START Provided records

/-- A format whose elements are integers: an integer format, or a block format of integers. -/
def Fmt.intElems (f : Fmt) : Bool := f.isInt || f == .hbi8 || f == .hbi4

/-- Set VF of Table 3-1. -/
def Fmt.inVF : Fmt → Bool
  | f64 | f32 | f16 | bf16 => true
  | _ => false

/-- Set VN of Table 3-1. -/
def Fmt.inVN : Fmt → Bool
  | f8a | f8b | f4 => true
  | _ => false

/-- A floating-point format. -/
def Fmt.isFloat (f : Fmt) : Bool := f.inVF || f.inVN

/-- Set HB of Table 3-1. -/
def Fmt.inHB : Fmt → Bool
  | hb8a | hb8b | hb4 | hbi8 | hbi4 => true
  | _ => false

/-- Set VI of Table 3-1. -/
def Fmt.inVI : Fmt → Bool
  | i8 | i16 | i32 | i64 | n8 | n16 | n32 | n64 => true
  | _ => false

/-- Set VW of Table 3-1. -/
def Fmt.inVW (f : Fmt) : Bool := f.inVI || f == .i4

/-- Sets VI and VF together. -/
def Fmt.inVIF (f : Fmt) : Bool := f.inVI || f.inVF

/-- The RND code (Table 2-7). -/
def Rnd.code : Rnd → BitVec 3
  | ne => 0 | tz => 1 | up => 2 | dn => 3 | st => 4

/-- The rounding mode of a code; `none` for 101 to 111, which are reserved (R60). -/
def Rnd.ofCode (c : BitVec 3) : Option Rnd :=
  match c.toNat with
  | 0 => some ne | 1 => some tz | 2 => some up | 3 => some dn | 4 => some st | _ => none

/-- The OVF code (Table 2-7). -/
def Ovf.code : Ovf → BitVec 2
  | sat => 0 | inf => 1 | nan => 2 | trap => 3

/-- The overflow policy of a code (Table 2-7). -/
def Ovf.ofCode (c : BitVec 2) : Ovf :=
  match c.toNat with
  | 0 => sat | 1 => inf | 2 => nan | _ => trap

/-- The SCOPE code (Table 2-4). -/
def Scope.code : Scope → BitVec 2
  | ctx => 0 | pair => 1 | pkg => 2 | dom => 3

/-- The scope of a code (Table 2-4). -/
def Scope.ofCode (c : BitVec 2) : Scope :=
  match c.toNat with
  | 0 => ctx | 1 => pair | 2 => pkg | _ => dom

/-! ### Extension fields and widened immediates (R61, R62, Table 2-9) -/

/-- KIND of the lent extension; 0 where none is lent. -/
def Hdr.kind (h : Hdr) : Nat := (h.ext.getD 0).toNat >>> 18

/-- WIDE of an extension of KIND 00; 0 where none is lent. -/
def Hdr.wide (h : Hdr) : Nat := if h.kind = 0 then (h.ext.getD 0).toNat % 2 ^ 18 else 0

/-- CMASK of an extension of KIND 01. -/
def Hdr.cmask (h : Hdr) : Nat := ((h.ext.getD 0).toNat >>> 10) % 2 ^ 8

/-- The low widening bits of KIND 01. -/
def Hdr.wide10 (h : Hdr) : Nat := (h.ext.getD 0).toNat % 2 ^ 10

/-- A signed immediate of w bits, widened by n bits where an extension is lent. -/
def Hdr.widenS (h : Hdr) (w : Nat) (imm : Nat) : Int :=
  match h.ext with
  | none => sval w imm
  | some _ => sval (w + 18) (h.wide * 2 ^ w + imm)

/-- An unsigned immediate of w bits, widened where an extension is lent. -/
def Hdr.widenN (h : Hdr) (w : Nat) (imm : Nat) : Nat :=
  match h.ext with
  | none => imm
  | some _ => h.wide * 2 ^ w + imm

/-- IMM of SCALAR-RI: 32 or 50 bits, signed. -/
def RI.value (h : Hdr) (o : RI) : Int := h.widenS 32 o.imm.toNat

/-- IMM of SYS: 24 or 42 bits, unsigned. -/
def Sys.value (h : Hdr) (o : Sys) : Nat := h.widenN 24 o.imm.toNat

/-- OFF of BRANCH: 34 bits, signed, in 8-byte units. -/
def Branch.value (o : Branch) : Int := o.off.toInt

/-- IMM of VEC-RRI: 21 bits, 39 bits under KIND 00, 31 bits under KIND 01, signed. -/
def VRRI.value (h : Hdr) (o : VRRI) : Int :=
  match h.ext with
  | none => sval 21 o.imm.toNat
  | some _ =>
    if h.kind = 1 then sval 31 (h.wide10 * 2 ^ 21 + o.imm.toNat) else sval 39 (h.wide * 2 ^ 21 + o.imm.toNat)

/-- ROFF of NET: 18 or 36 bits, signed. -/
def Net.value (h : Hdr) (o : Net) : Int := h.widenS 18 o.roff.toNat
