/-- The effects of a slot. A result is an effect with a latency; an effect of latency 0 takes place at the end of the
issue step. -/
inductive Act where
  | s (n : Nat) (v : Word)
  | q (n : Nat) (b : Bool)
  | v (c n : Nat) (val : VReg) (mask : PReg)
  | p (c n : Nat) (val mask : PReg)
  | a (n : Nat) (val : VReg) (mask : PReg)
  | lp (n : Nat) (pl : LivePlate)
  | flags (f : Flags)
  | bank (plate : Bool) (bytes : List (Nat × Byte))
  | wbuf (bytes : List (Nat × Byte))
  | tag (slot : Nat) (val : BitVec 128)
  | clearTags (base n : Nat)
  | scale (g : Nat) (kj : Bool) (n : Nat) (entries : List (BitVec 16))
  | lc (v : Word)
  | vrb (v : BitVec 5)
  | sysreg (n : Nat) (v : Word)
  | guarded (b : Bool)
  | exit (succ : Option Nat)
  | rett (k : Nat)
  | dqPush (e : DqEntry) (q : AqEntry)
  | aqPush (e : AqEntry)
  | dqPop (id : Nat)
  | ixclr
  | scatPush (r : Nat) (es : List ScatElem)
  | scatSet (r : Nat) (cfg : ScatRegion)
  | scatClr (r : Nat)
  | scatClose (r : Nat)
  | oqPop
  | oqPush (v : Word)
  | busy (g t cnt : Nat) (pair mma : Bool) (form : Option Bool)
  | tile (g t : Nat) (cells : List (Nat × BitVec 32))
  | tileSet (g t : Nat) (cells : List (Nat × BitVec 32))
  | tileFree (g t : Nat)
  | latch (g w : Nat) (fmt : Fmt) (sp : Bool) (plate llen : Nat) (bytes : List (List (Nat × Byte)))
      (scales : List (List (BitVec 16))) (stip : List (List (BitVec 32)))
  | latchFree (g w : Nat)
  | select (g n : Nat)
  | start (r : Req)
  | defer (ws : List DefWrite)
  | arrive (a : DefArrival)
  | logAtomic (log : Nat)
  | replayed (id : Nat)
  | replayGran (id k : Nat)
  | replayElem (id g : Nat) (v : Nat)
  | waited (addr v : Nat)
  | nframe (edge hop : Nat) (bytes : List (Nat × Byte))
  | ntake (edge : Nat)
  | sendFrame (dst : Nat) (chan seq : Nat) (bank n : Nat) (first : List Byte)
  | sendTimed (pkg die chan seq : Nat) (bank n : Nat) (first : List Byte)
  | takeFrame (key : Nat × Nat × Nat × Nat) (bank : Nat)
  | exchange (k : Nat) (rank : Nat) (src dst len : Nat) (map : Option (List Byte)) (op ty : Nat) (r : Req)
  | lantern (ident : Nat) (mask : BitVec 64) (wake : Bool) (arm : Option Nat)
  | selectPhase (p : Nat)
  deriving DecidableEq, Repr, Inhabited

/-- A result in flight (R35): its effect, the steps that remain, its class, and the context step of its issue (R37). -/
structure Landing where
  act : Act
  rem : Nat
  cls : Nat
  born : Nat
  gstep : Nat
  deriving DecidableEq, Repr, Inhabited

/-- An entry of the atomic log (R124): its atomic has not been sent; it has, and its value is awaited; the value returned,
with the ring and its size for a CQPOST. -/
inductive AtomEntry where
  | unsent
  | sent
  | value (v ring lsz : Nat)
  deriving DecidableEq, Repr, Inhabited

/-! ### Context state -/

/-- PROMISEn (Table 1-11). -/
structure Promise where
  v : Bool
  done : Bool
  retry : Bool
  poison : Bool
  pstep : BitVec 48
  deriving DecidableEq, Repr, Inhabited

/-- The state of a context that a checkpoint captures (Table 1-1, R309). Of a V-die's or an M-die's state only the die's
own part is used. -/
structure Arch where
  pc : Word
  s : Vector Word 64
  q : BitVec 8
  v : Vector (Vector VReg 64) 8
  p : Vector (Vector PReg 16) 8
  a : Vector VReg 4
  lp : Vector LivePlate 8
  lc : Word
  ec : BitVec 8
  vrb : BitVec 5
  aq : List AqEntry
  dq : List DqEntry
  oq : List OqEntry
  kreg : Vector (Vector (Vector (BitVec 16) 64) 8) 4
  jreg : Vector (Vector (Vector (BitVec 16) 64) 8) 4
  flags : Flags
  seed : Word
  gbase : Word
  guarded : Bool
  ckix : BitVec 24
  commits : BitVec 40
  trapCause : Word
  trapStep : Word
  trapInfo : Word
  bwinBase : BitVec 28
  bwinLimit : BitVec 28
  promise : Vector Promise 8
  landing : List Landing
  regions : Vector ScatRegion 8
  scat : Vector ScatStream 8
  deriving DecidableEq, Repr, Inhabited

/-- One tile's state bits (R32, R202). -/
structure TileBits where
  busy : Bool
  cnt : Nat
  pair : Bool
  form : Bool
  inuse : Bool
  /-- the operation in progress is an MMA or MMAZ (Table 8-6) -/
  mma : Bool
  deriving DecidableEq, Repr, Inhabited

/-- One latch's annex and in-use bit, common to the eight arrays but for its stores (Table 8-2, R202). -/
structure Annex where
  lvalid : Bool
  fmtl : BitVec 5
  lsp : Bool
  lplate : BitVec 11
  llen : BitVec 10
  linuse : Bool
  deriving DecidableEq, Repr, Inhabited

/-- An array group (R30, R31, R201, R202, R298). Tiles are kept by (array, tile, row, column), latch bytes by (array,
latch, byte), scale and list stores by (array, latch, index). -/
structure TileGroup where
  powered : Bool
  /-- its power-up has begun (R298) -/
  powering : Bool
  unowned : Nat
  tiles : SMap 32
  bits : Vector TileBits 8
  latches : SMap 8
  scales : SMap 16
  lists : SMap 32
  annex : Vector Annex 4
  selv : Bool
  selp : BitVec 11
  deriving DecidableEq, Repr, Inhabited
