-- ==== Sys2Proof/Machine/Shake.lean ====
section
/-!
DEFINITION. SHAKE256 as FIPS 202 defines it (R67, R324, R341, R367 name it; log 7).
-/

namespace Sys2Proof.Machine

/-- A Keccak state: 25 lanes, lane x + 5y. -/
abbrev Keccak := List (BitVec 64)

/-- A lane; 0 outside the state. -/
def lane (a : Keccak) (i : Nat) : BitVec 64 := a.getD i 0

/-- The rotation offsets of ρ, by lane. -/
def rhoOffsets : List Nat :=
  [0, 1, 62, 28, 27, 36, 44, 6, 55, 20, 3, 10, 43, 25, 39, 41, 45, 15, 21, 8, 18, 2, 61, 56, 14]

/-- The round constants of ι. -/
def iotaConstants : List (BitVec 64) :=
  [0x0000000000000001, 0x0000000000008082, 0x800000000000808A, 0x8000000080008000, 0x000000000000808B,
   0x0000000080000001, 0x8000000080008081, 0x8000000000008009, 0x000000000000008A, 0x0000000000000088,
   0x0000000080008009, 0x000000008000000A] ++
  [0x000000008000808B, 0x800000000000008B, 0x8000000000008089, 0x8000000000008003, 0x8000000000008002,
   0x8000000000000080, 0x000000000000800A, 0x800000008000000A, 0x8000000080008081, 0x8000000000008080,
   0x0000000080000001, 0x8000000080008008]

/-- θ: each lane takes the parities of two columns. -/
def theta (a : Keccak) : Keccak :=
  let c := (List.range 5).map fun x => lane a x ^^^ lane a (x + 5) ^^^ lane a (x + 10) ^^^ lane a (x + 15) ^^^ lane a (x + 20)
  let d := (List.range 5).map fun x => c.getD ((x + 4) % 5) 0 ^^^ (c.getD ((x + 1) % 5) 0).rotateLeft 1
  (List.range 25).map fun i => lane a i ^^^ d.getD (i % 5) 0

/-- ρ and π: lane (y, 2x + 3y) takes lane (x, y) rotated. -/
def rhoPi (a : Keccak) : Keccak :=
  let b := (List.range 25).map fun i => (lane a i).rotateLeft (rhoOffsets.getD i 0)
  (List.range 25).map fun i =>
    let x := i % 5
    let y := i / 5
    lane b ((x + 3 * y) % 5 + 5 * x)

/-- χ and ι. -/
def chiIota (rc : BitVec 64) (b : Keccak) : Keccak :=
  (List.range 25).map fun i =>
    let y := i / 5
    let v := lane b i ^^^ (~~~(lane b ((i % 5 + 1) % 5 + 5 * y)) &&& lane b ((i % 5 + 2) % 5 + 5 * y))
    if i = 0 then v ^^^ rc else v

/-- The permutation Keccak-f[1600]. -/
def keccakF (a : Keccak) : Keccak := iotaConstants.foldl (fun a rc => chiIota rc (rhoPi (theta a))) a

/-- A block of 136 bytes taken into the state. -/
def absorb (a : Keccak) (block : List Byte) : Keccak :=
  keccakF ((List.range 25).map fun i =>
    lane a i ^^^ BitVec.ofNat 64 ((List.range 8).foldl (fun n j => n + (block.getD (8 * i + j) 0).toNat * 256 ^ j) 0))

/-- The message padded for SHAKE256 to whole blocks. -/
def shakePad (m : List Byte) : List Byte :=
  let r := 136 - m.length % 136
  if r = 1 then m ++ [0x9F] else m ++ [0x1F] ++ List.replicate (r - 2) 0 ++ [0x80]

/-- All blocks of a padded message absorbed. -/
def absorbAll : Nat → Keccak → List Byte → Keccak
  | 0, a, _ => a
  | n + 1, a, m => absorbAll n (absorb a (m.take 136)) (m.drop 136)

/-- The bytes of the first 17 lanes. -/
def rateBytes (a : Keccak) : List Byte :=
  (List.range 136).map fun i => (lane a (i / 8)).extractLsb' (8 * (i % 8)) 8

/-- Output blocks. -/
def squeeze : Nat → Keccak → List Byte
  | 0, _ => []
  | n + 1, a => rateBytes a ++ squeeze n (keccakF a)

/-- n bytes of SHAKE256 output. -/
def shake256 (m : List Byte) (n : Nat) : List Byte :=
  let p := shakePad m
  (squeeze ((n + 135) / 136) (absorbAll (p.length / 136) (List.replicate 25 0) p)).take n

end Sys2Proof.Machine
end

END Provided records

Print the lines above from the one with "(form : Option Bool)" through the one with "(Nat × Byte)))", both included, exactly as written and nothing more.

  | busy (g t cnt : Nat) (pair mma : Bool) (form : Option Bool)
  | tile (g t : Nat) (cells : List (Nat × BitVec 32))
  | tileSet (g t : Nat) (cells : List (Nat × BitVec 32))
  | tileFree (g t : Nat)
  | latch (g w : Nat) (fmt : Fmt) (sp : Bool) (plate llen : Nat) (bytes : List (List (Nat × Byte)))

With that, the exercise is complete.